The line containing "theorem push (w" marks the end: write out exactly every line from the first line of the data below through that line, and only those.

(Stored items)
**********
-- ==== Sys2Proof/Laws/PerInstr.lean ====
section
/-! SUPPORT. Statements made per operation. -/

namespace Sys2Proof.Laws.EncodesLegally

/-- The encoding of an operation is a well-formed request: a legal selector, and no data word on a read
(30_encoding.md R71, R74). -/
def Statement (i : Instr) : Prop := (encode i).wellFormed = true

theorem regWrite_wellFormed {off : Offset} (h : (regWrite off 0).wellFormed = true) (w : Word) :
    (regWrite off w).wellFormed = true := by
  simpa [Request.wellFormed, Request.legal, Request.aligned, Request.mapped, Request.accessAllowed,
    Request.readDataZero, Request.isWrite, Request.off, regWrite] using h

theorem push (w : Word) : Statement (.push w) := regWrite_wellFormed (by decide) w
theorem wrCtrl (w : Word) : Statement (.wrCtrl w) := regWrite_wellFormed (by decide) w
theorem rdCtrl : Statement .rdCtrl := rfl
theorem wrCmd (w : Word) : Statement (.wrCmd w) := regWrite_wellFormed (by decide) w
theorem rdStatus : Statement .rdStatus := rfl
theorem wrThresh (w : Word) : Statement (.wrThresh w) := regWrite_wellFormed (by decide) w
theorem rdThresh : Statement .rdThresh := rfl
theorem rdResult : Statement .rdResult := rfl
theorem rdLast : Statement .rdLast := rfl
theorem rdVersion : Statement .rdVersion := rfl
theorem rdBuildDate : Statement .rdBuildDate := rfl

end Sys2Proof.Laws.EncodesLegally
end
**********
--- Task result ---
-- ==== Sys2Proof/Laws/PerInstr.lean ====
section
/-! SUPPORT. Statements made per operation. -/

namespace Sys2Proof.Laws.EncodesLegally

/-- The encoding of an operation is a well-formed request: a legal selector, and no data word on a read
(30_encoding.md R71, R74). -/
def Statement (i : Instr) : Prop := (encode i).wellFormed = true

theorem regWrite_wellFormed {off : Offset} (h : (regWrite off 0).wellFormed = true) (w : Word) :
    (regWrite off w).wellFormed = true := by
  simpa [Request.wellFormed, Request.legal, Request.aligned, Request.mapped, Request.accessAllowed,
    Request.readDataZero, Request.isWrite, Request.off, regWrite] using h

theorem push (w : Word) : Statement (.push w) := regWrite_wellFormed (by decide) w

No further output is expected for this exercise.